START Exercise data
/-- R143, R138, R305 (the count of periods and the pacer's place after the writes are the spec's inferences; the key wait:
its decision D14): each crossed period lowers both timers by 1, clamped at 0. Nothing else changes a timer but `LD DT`
and `LD ST`: not another execute phase, a step that faults, suspends or finds the engine not running, `supply_key`
before its pacing, or `load_data`. -/
def Obligations.TimersCountDownPerPeriod : Prop :=
  (∀ s : State, s.cfg.Positive →
    s.pace.dt.toNat = s.dt.toNat - (s.acc + s.cfg.instrTime) / s.cfg.timerPeriod ∧
    s.pace.st.toNat = s.st.toNat - (s.acc + s.cfg.instrTime) / s.cfg.timerPeriod) ∧
  (∀ (i : Instr) (s t : State), exec i s = .next t →
    (t.dt = s.dt ∨ ∃ x, i = .ldDT x) ∧ (t.st = s.st ∨ ∃ x, i = .ldST x)) ∧
  (∀ (i : Instr) (s t : State), s.mode = .run → s.pc.toNat + 2 ≤ 4096 →
    decode s.cfg.strictDecode (s.fetch s.pc.toNat) = .known i → exec i s = .next t → t.mode = .run →
    step s = .next t.pace) ∧
  (∀ s t : State, step s = .next t → t.mode ≠ .run → t.dt = s.dt ∧ t.st = s.st) ∧
  (∀ (s t : State) (x : Nibble), s.mode = .waitKey x → step s = .next t →
    t = s ∨ ∃ k ks, s.suppliedKeys = k :: ks ∧ supplyKey k.toNat { s with suppliedKeys := ks } = .next t) ∧
  (∀ (s t : State) (k : Nat), supplyKey k s = .next t →
    ∃ u : State, t = u.pace ∧ u.dt = s.dt ∧ u.st = s.st ∧ u.acc = s.acc ∧ u.cfg = s.cfg) ∧
  (∀ (s t : State) (bytes : List Byte) (offset : Nat), loadData bytes offset s = .next t → t.dt = s.dt ∧ t.st = s.st)

/-- R141, R142, R144 to R147 (when a period counts as sound: the spec's decision D17): what one `pace()` does, in closed
form: the periods crossed, the accumulator left, one `Tick` for each, and one `PlaySound`. -/
def Obligations.PaceInClosedForm : Prop :=
  ∀ (s : State) (k : Nat), s.cfg.Positive → k = (s.acc + s.cfg.instrTime) / s.cfg.timerPeriod →
    s.pace.acc = (s.acc + s.cfg.instrTime) % s.cfg.timerPeriod ∧
    s.pace.events = .playSound (s.cfg.timerPeriod * min k s.st.toNat) ::
      (List.replicate k (.tick s.cfg.timerPeriod) ++ s.events) ∧
    ChangesOnly [.acc, .dt, .st, .events] s s.pace

/-- R148 (the spec's inference; D17): over m pacings the periods crossed, the timers, the `Tick` calls and the total
sound time. -/
def Obligations.PacerLawsOverManyPacings : Prop :=
  ∀ (s : State) (m p : Nat), s.cfg.Positive → p = (s.acc + m * s.cfg.instrTime) / s.cfg.timerPeriod →
    s.acc < s.cfg.timerPeriod →
    (State.pace^[m] s).acc = (s.acc + m * s.cfg.instrTime) % s.cfg.timerPeriod ∧
    (State.pace^[m] s).dt.toNat = s.dt.toNat - p ∧ (State.pace^[m] s).st.toNat = s.st.toNat - p ∧
    tickCount (State.pace^[m] s).events = tickCount s.events + p ∧
    soundTotal (State.pace^[m] s).events = soundTotal s.events + s.cfg.timerPeriod * min p s.st.toNat ∧
    soundCalls (State.pace^[m] s).events = soundCalls s.events + m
END Exercise data
== Exercise requirements ==
Output all records verbatim.

== Exercise result ==
/-- R143, R138, R305 (the count of periods and the pacer's place after the writes are the spec's inferences; the key wait:
its decision D14): each crossed period lowers both timers by 1, clamped at 0. Nothing else changes a timer but `LD DT`
and `LD ST`: not another execute phase, a step that faults, suspends or finds the engine not running, `supply_key`
before its pacing, or `load_data`. -/
def Obligations.TimersCountDownPerPeriod : Prop :=
  (∀ s : State, s.cfg.Positive →
    s.pace.dt.toNat = s.dt.toNat - (s.acc + s.cfg.instrTime) / s.cfg.timerPeriod ∧
    s.pace.st.toNat = s.st.toNat - (s.acc + s.cfg.instrTime) / s.cfg.timerPeriod) ∧
  (∀ (i : Instr) (s t : State), exec i s = .next t →
    (t.dt = s.dt ∨ ∃ x, i = .ldDT x) ∧ (t.st = s.st ∨ ∃ x, i = .ldST x)) ∧
  (∀ (i : Instr) (s t : State), s.mode = .run → s.pc.toNat + 2 ≤ 4096 →
    decode s.cfg.strictDecode (s.fetch s.pc.toNat) = .known i → exec i s = .next t → t.mode = .run →
    step s = .next t.pace) ∧
  (∀ s t : State, step s = .next t → t.mode ≠ .run → t.dt = s.dt ∧ t.st = s.st) ∧
  (∀ (s t : State) (x : Nibble), s.mode = .waitKey x → step s = .next t →
    t = s ∨ ∃ k ks, s.suppliedKeys = k :: ks ∧ supplyKey k.toNat { s with suppliedKeys := ks } = .next t) ∧
  (∀ (s t : State) (k : Nat), supplyKey k s = .next t →
    ∃ u : State, t = u.pace ∧ u.dt = s.dt ∧ u.st = s.st ∧ u.acc = s.acc ∧ u.cfg = s.cfg) ∧
  (∀ (s t : State) (bytes : List Byte) (offset : Nat), loadData bytes offset s = .next t → t.dt = s.dt ∧ t.st = s.st)

/-- R141, R142, R144 to R147 (when a period counts as sound: the spec's decision D17): what one `pace()` does, in closed
form: the periods crossed, the accumulator left, one `Tick` for each, and one `PlaySound`. -/
def Obligations.PaceInClosedForm : Prop :=
  ∀ (s : State) (k : Nat), s.cfg.Positive → k = (s.acc + s.cfg.instrTime) / s.cfg.timerPeriod →
    s.pace.acc = (s.acc + s.cfg.instrTime) % s.cfg.timerPeriod ∧
    s.pace.events = .playSound (s.cfg.timerPeriod * min k s.st.toNat) ::
      (List.replicate k (.tick s.cfg.timerPeriod) ++ s.events) ∧
    ChangesOnly [.acc, .dt, .st, .events] s s.pace

/-- R148 (the spec's inference; D17): over m pacings the periods crossed, the timers, the `Tick` calls and the total
sound time. -/
def Obligations.PacerLawsOverManyPacings : Prop :=
  ∀ (s : State) (m p : Nat), s.cfg.Positive → p = (s.acc + m * s.cfg.instrTime) / s.cfg.timerPeriod →
    s.acc < s.cfg.timerPeriod →
    (State.pace^[m] s).acc = (s.acc + m * s.cfg.instrTime) % s.cfg.timerPeriod ∧
    (State.pace^[m] s).dt.toNat = s.dt.toNat - p ∧ (State.pace^[m] s).st.toNat = s.st.toNat - p ∧
    tickCount (State.pace^[m] s).events = tickCount s.events + p ∧
    soundTotal (State.pace^[m] s).events = soundTotal s.events + s.cfg.timerPeriod * min p s.st.toNat ∧
    soundCalls (State.pace^[m] s).events = soundCalls s.events + m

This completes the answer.